Content starts

-- ==== Sys2Proof/Machine/Store.lean ====
section
/-! DEFINITION. The weight store: addresses and regions (R272, R274), generation headers (R275, R485), bad bursts
(R277), the alteration count (R293), pins (R276), and the store windows of the saggars (R426, R427, R432). -/

namespace Sys2Proof.Machine

/-! ## Fields of the SLIP page (Tables 10-14, 10-15) -/

def fSlipStat : Fld := ⟨.slip, 0x010, 0, 1⟩
def fSlipState : Fld := ⟨.slip, 0x018, 0, 64⟩
def fUnits : Fld := ⟨.slip, 0x108, 0, 12⟩
def fStackTemp : Fld := ⟨.slip, 0x108, 16, 8⟩
def fRefresh : Fld := ⟨.slip, 0x108, 24, 2⟩
def fTrained : Fld := ⟨.slip, 0x108, 26, 1⟩
def fReadMax : Fld := ⟨.slip, 0x110, 0, 11⟩
def fRsvRead : Fld := ⟨.slip, 0x110, 16, 11⟩
def fRsvTr : Fld := ⟨.slip, 0x110, 32, 11⟩
def fMapBase (r : Nat) : Fld := ⟨.slip, 0x140 + 8 * r, 0, 12⟩
def fMapSize (r : Nat) : Fld := ⟨.slip, 0x140 + 8 * r, 16, 12⟩
def fCgen (g : Nat) : Fld := ⟨.slip, 0x180 + 8 * g, 0, 1⟩
def fGenValid (g : Nat) : Fld := ⟨.slip, 0x180 + 8 * g, 1, 1⟩
def fGenOwner (g : Nat) : Fld := ⟨.slip, 0x180 + 8 * g, 4, 12⟩
def fGenAlt (g : Nat) : Fld := ⟨.slip, 0x180 + 8 * g, 16, 16⟩
def fGenVer (g : Nat) : Fld := ⟨.slip, 0x180 + 8 * g, 32, 32⟩
def fCtxKiln (c : Nat) : Fld := ⟨.slip, 0x200 + 0x10 * c, 0, 8⟩
def fCtxValid (c : Nat) : Fld := ⟨.slip, 0x200 + 0x10 * c, 8, 1⟩
def fCtxState (c : Nat) : Fld := ⟨.slip, 0x200 + 0x10 * c, 9, 3⟩
def fCtxIndex (c : Nat) : Fld := ⟨.slip, 0x200 + 0x10 * c, 16, 12⟩
def fCtxLen (c : Nat) : Fld := ⟨.slip, 0x200 + 0x10 * c, 32, 12⟩
def fCtxList (c : Nat) : Fld := ⟨.slip, 0x208 + 0x10 * c, 0, 48⟩
def fWinBase (w : Nat) : Fld := ⟨.slip, 0x300 + 8 * w, 0, 16⟩
def fWinSize (w : Nat) : Fld := ⟨.slip, 0x300 + 8 * w, 16, 16⟩
def fWinState (w : Nat) : Fld := ⟨.slip, 0x300 + 8 * w, 32, 2⟩
def fWinKiln (w : Nat) : Fld := ⟨.slip, 0x300 + 8 * w, 40, 8⟩
def fWinDone (w : Nat) : Fld := ⟨.slip, 0x300 + 8 * w, 48, 6⟩
def fGlogUsed : Fld := ⟨.slip, 0x340, 0, 11⟩
def fGlogChecks : Fld := ⟨.slip, 0x340, 16, 16⟩
def fGlogMiss : Fld := ⟨.slip, 0x340, 32, 16⟩
def fStoreCe : Fld := ⟨.slip, 0x360, 0, 32⟩
def fStoreUe : Fld := ⟨.slip, 0x360, 32, 16⟩
def fEccFirstValid : Fld := ⟨.slip, 0x368, 63, 1⟩
def fBytesRd : Fld := ⟨.slip, 0x378, 0, 48⟩
def fBytesWr : Fld := ⟨.slip, 0x380, 0, 48⟩
def fXferClosed : Fld := ⟨.slip, 0x398, 16, 16⟩

/-- The pages of the 48 slip ports. -/
def ports48 : List Nat := List.range 48

/-! ## Addresses (R272) -/

/-- The slot of a stack: 64 GiB. -/
def slotSize : Nat := 2 ^ 36

/-- The usable bytes of stack p. -/
def State.usable (s : State) (p : Nat) : Nat := if p < 48 then s.get fUnits p * 2 ^ 24 else 0

/-- Whether a store address is populated. -/
def State.populated (s : State) (a : Nat) : Bool := a / slotSize < 48 && a % slotSize < s.usable (a / slotSize)

/-- The first unpopulated byte of n bytes at a. -/
def State.firstUnpop (s : State) (a n : Nat) : Option Nat :=
  if n = 0 then none
  else if !s.populated a then some a
  else
    let e := a / slotSize * slotSize + s.usable (a / slotSize)
    if e < a + n then some (if e % slotSize = 0 && s.populated e then e + s.usable (e / slotSize) else e) else none

/-- Address bits [37:6], the INFO of store errors. -/
def storeInfo (a : Nat) : Nat := a / 64 % 2 ^ 32

/-- A byte of the store as it reads: zero where it is unpopulated. DESIGN CHOICE, log entry 12. -/
def State.stRd (s : State) (a : Nat) : Byte :=
  if s.populated a then fget (fun _ => 0) s.store a ^^^ storeFillByte s.storeFill a else 0

/-- n bytes of the store from a on. -/
def State.stRds (s : State) (a n : Nat) : List Byte := (List.range n).map fun i => s.stRd (a + i)

/-- A little-endian number of n bytes in the store. -/
def State.stNum (s : State) (a n : Nat) : Nat := ofBytes (s.stRds a n)

/-- The bad bursts that hold a byte of an extent (R277). -/
def State.badBursts (s : State) (a n : Nat) : List Nat :=
  s.storeBad.filter fun b => b * 32 < a + n && a < b * 32 + 32

/-- Whether a write covers part of a bad burst only (R277). -/
def State.badPart (s : State) (a n : Nat) : Bool :=
  (s.badBursts a n).any fun b => b * 32 < a || a + n < b * 32 + 32

/-- R277: bad bursts met by a reader are counted in the page of their stack, the first recorded, ECC_UE set. -/
def badMeet (reader a n : Nat) : Eff := fun s =>
  forEach (s.badBursts a n) (fun b =>
    let p := b * 32 / slotSize
    doAll [addSat fStoreUe p 1, eccTotal 3, setEvt .slip p 2,
      whenE (fun s => !s.on fEccFirstValid p)
        (setReg .slip p 0x368 (BitVec.ofNat 64 (b * 32 / 64 + reader * 2 ^ 42 + 2 ^ 63)))]) s

/-- R277: bursts of stack p that reads have corrected since the last look, a free number: no command names them.
DESIGN CHOICE, log entry 4. -/
def ceGain (p : Nat) : Eff := drawFree fun w => doAll [addSat fStoreCe p (getBits w 0 32),
  fun s => setAx ⟨.eccTotal, 2, 0⟩ (s.ax ⟨.eccTotal, 2, 0⟩ + getBits w 0 32) s]

/-- BYTES_RD or BYTES_WR of the stack an access touches, while STAT_EN. -/
def countBytes (f : Fld) (a n : Nat) : Eff :=
  whenE (fun s => s.on fSlipStat (a / slotSize)) (addSat f (a / slotSize) n)

/-! ## Regions and generations (Tables 10-3, 10-4) -/

/-- The store address at which region r of stack p begins. -/
def State.regionBase (s : State) (p r : Nat) : Nat := p * slotSize + s.get (fMapBase r) p * 2 ^ 24

/-- The bytes of region r of stack p. -/
def State.regionSize (s : State) (p r : Nat) : Nat := s.get (fMapSize r) p * 2 ^ 24

/-- Whether an extent lies inside region r of stack p. -/
def State.inRegion (s : State) (p r a n : Nat) : Bool :=
  s.regionBase p r ≤ a && a + n ≤ s.regionBase p r + s.regionSize p r

/-- Whether an extent lies inside region r of some stack. -/
def State.inRegionAny (s : State) (r a n : Nat) : Bool := a / slotSize < 48 && s.inRegion (a / slotSize) r a n

/-- Whether an extent shares a byte with region r of its stack. -/
def State.meetsRegion (s : State) (p r a n : Nat) : Bool :=
  s.regionSize p r ≠ 0 && a < s.regionBase p r + s.regionSize p r && s.regionBase p r < a + n

/-- A generation's data starts 64 KiB in (R275). -/
def genData : Nat := 0x10000

/-- The store address of an offset in slot k of pair g of stack p: 0 home, 1 mirror. -/
def State.genAddr (s : State) (p g k off : Nat) : Nat := s.regionBase p (2 * g + k) + genData + off

/-- The bytes of a generation header (Table 10-4). -/
def headerBytes (ver alt st owner : Nat) : List Byte :=
  let h := leBytes 4 ver ++ leBytes 2 alt ++ leBytes 1 st ++ leBytes 1 0 ++ leBytes 2 (owner % 4096) ++ leBytes 50 0
  h ++ leBytes 4 (crc32c h)

/-- Whether the header of slot k of pair g of stack p is correct and COMMITTED. -/
def State.hdrCommitted (s : State) (p g k : Nat) : Bool :=
  let a := s.regionBase p (2 * g + k)
  let h := s.stRds a 64
  s.regionSize p (2 * g + k) ≠ 0 && s.badBursts a 64 = [] && ofBytes (h.drop 60) = crc32c (h.take 60)
    && ofBytes ((h.drop 6).take 1) = 2

/-- VERSION, ALT and OWNER of a header. -/
def State.hdrVer (s : State) (p g k : Nat) : Nat := s.stNum (s.regionBase p (2 * g + k)) 4
def State.hdrAlt (s : State) (p g k : Nat) : Nat := s.stNum (s.regionBase p (2 * g + k) + 4) 2
def State.hdrOwner (s : State) (p g k : Nat) : Nat := s.stNum (s.regionBase p (2 * g + k) + 8) 2 % 4096

/-- HOME_GEN as a word. -/
def genWord (slot valid owner alt ver : Nat) : W64 :=
  BitVec.ofNat 64 (slot % 2 + 2 * (valid % 2) + owner % 4096 * 16 + alt % 65536 * 2 ^ 16 + ver % 2 ^ 32 * 2 ^ 32)

/-- R485: HOME_GEN of pair g of port p set from its headers. -/
def reread1 (p g : Nat) : Eff := fun s =>
  let c0 := s.hdrCommitted p g 0
  let c1 := s.hdrCommitted p g 1
  let k := if c0 && c1 then (if s.hdrVer p g 0 < s.hdrVer p g 1 then 1 else 0) else if c1 then 1 else 0
  setReg .slip p (0x180 + 8 * g)
    (if c0 || c1 then genWord k 1 (s.hdrOwner p g k) (s.hdrAlt p g k) (s.hdrVer p g k) else 0) s

/-- R485: a slip port reads its generation headers. -/
def headerReread (p : Nat) : Eff := doAll [reread1 p 0, reread1 p 1]

/-! ## Writes -/

/-- The bytes of an extent put into the store; bad bursts covered whole become sound, and a write that covers part of one is
discarded in full, with `lost` what its writer does (R277); a rim core's modified copy of a line gives way (R71). -/
def storePutOr (a : Nat) (data : List Byte) (lost : Eff) : Eff := fun s =>
  if s.badPart a data.length then lost s else
  (data.zipIdx.map fun x => Upd.store (a + x.2) x.1) ++
  [.storeBad fun l => l.filter fun b => !(a ≤ b * 32 && b * 32 + 32 ≤ a + data.length),
   .rm fun r => { r with lines := r.lines.filter fun l => !(l.addr < a + data.length && a < l.addr + 64) }]

/-- A write whose writer has met no bad burst, or does nothing about one. -/
def storePut (a : Nat) (data : List Byte) : Eff := storePutOr a data skip

/-- A generation header written with a fresh CRC. -/
def writeHeader (p g k ver alt st owner : Nat) : Eff := fun s =>
  storePut (s.regionBase p (2 * g + k)) (headerBytes ver alt st owner) s

/-- The ALT of the committed generation of pair g of port p increments, in the header and in HOME_GEN (R293). -/
def bumpAlt (p g : Nat) : Eff := fun s =>
  let k := s.get (fCgen g) p
  let alt := (s.get (fGenAlt g) p + 1) % 65536
  doAll [writeHeader p g k (s.hdrVer p g k) alt 2 (s.hdrOwner p g k), setF (fGenAlt g) p alt] s

/-- R293: a write into a COMMITTED generation increments its ALT, unless it covers bytes of the header. -/
def altCount (a n : Nat) : Eff := fun s =>
  let p := a / slotSize
  forEach [0, 1] (fun g => whenE (fun s =>
    let r := 2 * g + s.get (fCgen g) p
    s.on (fGenValid g) p && s.meetsRegion p r a n &&
      !(a < s.regionBase p r + 64 && s.regionBase p r < a + n)) (bumpAlt p g)) s

/-- Whether an extent covers a byte of a header of port p. -/
def State.coversHeader (s : State) (p a n : Nat) : Bool :=
  (List.range 4).any fun r => s.regionSize p r ≠ 0 && a < s.regionBase p r + 64 && s.regionBase p r < a + n

/-- Why a write is discarded: an unpopulated byte (R272), part of a bad burst (R277). -/
def State.storeWrErr (s : State) (a n : Nat) : Option (Nat × Nat) :=
  match s.firstUnpop a n with
  | some x => some (eARG, storeInfo x)
  | none => if s.badPart a n then some (eECC_UE, storeInfo a) else none

/-- A write by any writer other than the glaze commit path: stored, counted toward ALT; headers it covers are read again
(R293, R485). -/
def storeWrite (a : Nat) (data : List Byte) : Eff :=
  doAll [altCount a data.length, storePut a data, countBytes fBytesWr a data.length,
    whenE (fun s => s.coversHeader (a / slotSize) a data.length) (headerReread (a / slotSize))]

/-- What a read meets: a bad burst, else an unpopulated byte (R272). -/
def State.storeRdErr (s : State) (a n : Nat) : Option (Nat × Nat) :=
  match s.badBursts a n with
  | b :: _ => some (eECC_UE, storeInfo (b * 32))
  | [] => (s.firstUnpop a n).map fun x => (eARG, storeInfo x)

/-! ## Pins (R276) -/

/-- Slot k of the HOME pair of stack p is pinned by a stream or a gather serve. -/
def State.pinned (s : State) (p k : Nat) : Bool :=
  (s.sl.streams.any fun t => t.start.any fun x => x.stack = p && x.slot = k) ||
  (s.fb.serves.any fun v => v.busy && !v.alias_ && v.stack = p && v.slot = k)

/-! ## Store windows (R426, R427) -/

def fEpoch : Fld := ⟨.saggar, 0x108, 0, 1⟩
def fJobSag (j : Nat) : Fld := ⟨.saggar, 0x400 + 8 * j, 0, 6⟩
def fJobValid (j : Nat) : Fld := ⟨.saggar, 0x400 + 8 * j, 8, 1⟩

/-- R432: whether an item with an EPOCH is judged by the value before the wafer change. -/
def State.oldEntry (s : State) (kind idx epoch : Nat) : Bool :=
  match s.sg.change with
  | some c => c.kind = kind && c.idx = idx && (!c.installed || epoch ≠ s.get fEpoch 0)
  | none => false

/-- The values before the wafer change. -/
def State.changeOld (s : State) : W64 × W64 :=
  match s.sg.change with
  | some c => (c.old0, c.old1)
  | none => (0, 0)

/-- A store window as SW_LO and SW_HI; for an item of an EPOCH, or for a command (none). -/
def State.win (s : State) (w : Nat) (epoch : Option Nat) : W64 × W64 :=
  let now := (BitVec.ofNat 64 (fget (fun _ => 0) s.sg.wins (2 * w)), BitVec.ofNat 64 (fget (fun _ => 0) s.sg.wins (2 * w + 1)))
  match epoch with
  | some e => if s.oldEntry 1 w e then s.changeOld else now
  | none => now

/-- Base, bytes, saggar, READ, WRITE of a VALID window. -/
def winParts (x : W64 × W64) : Option (Nat × Nat × Nat × Bool × Bool) :=
  if getBits x.2 42 1 = 1 then
    some (getBits x.1 0 48, getBits x.2 0 32 * 65536, getBits x.2 32 6, getBits x.2 40 1 = 1, getBits x.2 41 1 = 1)
  else none

/-- The VALID windows that hold an address. -/
def State.winAt (s : State) (epoch : Option Nat) (a : Nat) : Option (Nat × Nat × Nat × Bool × Bool) :=
  (List.range 256).findSome? fun w =>
    match winParts (s.win w epoch) with
    | some x => if x.1 ≤ a ∧ a < x.1 + x.2.1 then some x else none
    | none => none

/-- The first address of an extent that a saggar may not reach (R427), within a number of windows. -/
def State.sagStop (s : State) (epoch : Option Nat) (sag : Nat) (rd wr : Bool) (stop : Nat) : Nat → Nat → Option Nat
  | 0, a => if stop ≤ a then none else some a
  | fuel + 1, a =>
    if stop ≤ a then none
    else match s.winAt epoch a with
      | some x => if x.2.2.1 = sag && (!rd || x.2.2.2.1) && (!wr || x.2.2.2.2)
          then s.sagStop epoch sag rd wr stop fuel (x.1 + x.2.1) else some a
      | none => some a

/-- R427: the first byte of an access that is denied. -/
def State.sagDenied (s : State) (epoch : Option Nat) (sag : Nat) (rd wr : Bool) (a n : Nat) : Option Nat :=
  s.sagStop epoch sag rd wr (a + n) 257 a

/-- Owner and OWNED of a denied address, for DENY_FIRST. -/
def State.winOwner (s : State) (epoch : Option Nat) (a : Nat) : Nat × Bool :=
  match s.winAt epoch a with
  | some x => (x.2.2.1, true)
  | none => (0, false)

/-- The saggar of a kiln for an item of an EPOCH (R432). -/
def State.kilnSag (s : State) (k : Nat) (epoch : Option Nat) : Nat :=
  match epoch with
  | some e => if s.oldEntry 0 k e then getBits s.changeOld.1 0 6 else s.get (fSaggar .kiln) k
  | none => s.get (fSaggar .kiln) k

/-- JOB_OWNER of a job: VALID and saggar. -/
def State.jobOwner (s : State) (j : Nat) (epoch : Option Nat) : Bool × Nat :=
  match epoch with
  | some e => if s.oldEntry 2 j e then (getBits s.changeOld.1 8 1 = 1, getBits s.changeOld.1 0 6)
      else (s.on (fJobValid j) 0, s.get (fJobSag j) 0)
  | none => (s.on (fJobValid j) 0, s.get (fJobSag j) 0)

end Sys2Proof.Machine
end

Content ends

ACTIVITY –
Search the listing above for the lines with "[.storeBad fun l" and "def writeHeader (p", then output those lines and all lines between them exactly.

ANSWER SECTION –
  [.storeBad fun l => l.filter fun b => !(a ≤ b * 32 && b * 32 + 32 ≤ a + data.length),
   .rm fun r => { r with lines := r.lines.filter fun l => !(l.addr < a + data.length && a < l.addr + 64) }]

/-- A write whose writer has met no bad burst, or does nothing about one. -/
def storePut (a : Nat) (data : List Byte) : Eff := storePutOr a data skip

/-- A generation header written with a fresh CRC. -/
def writeHeader (p g k ver alt st owner : Nat) : Eff := fun s =>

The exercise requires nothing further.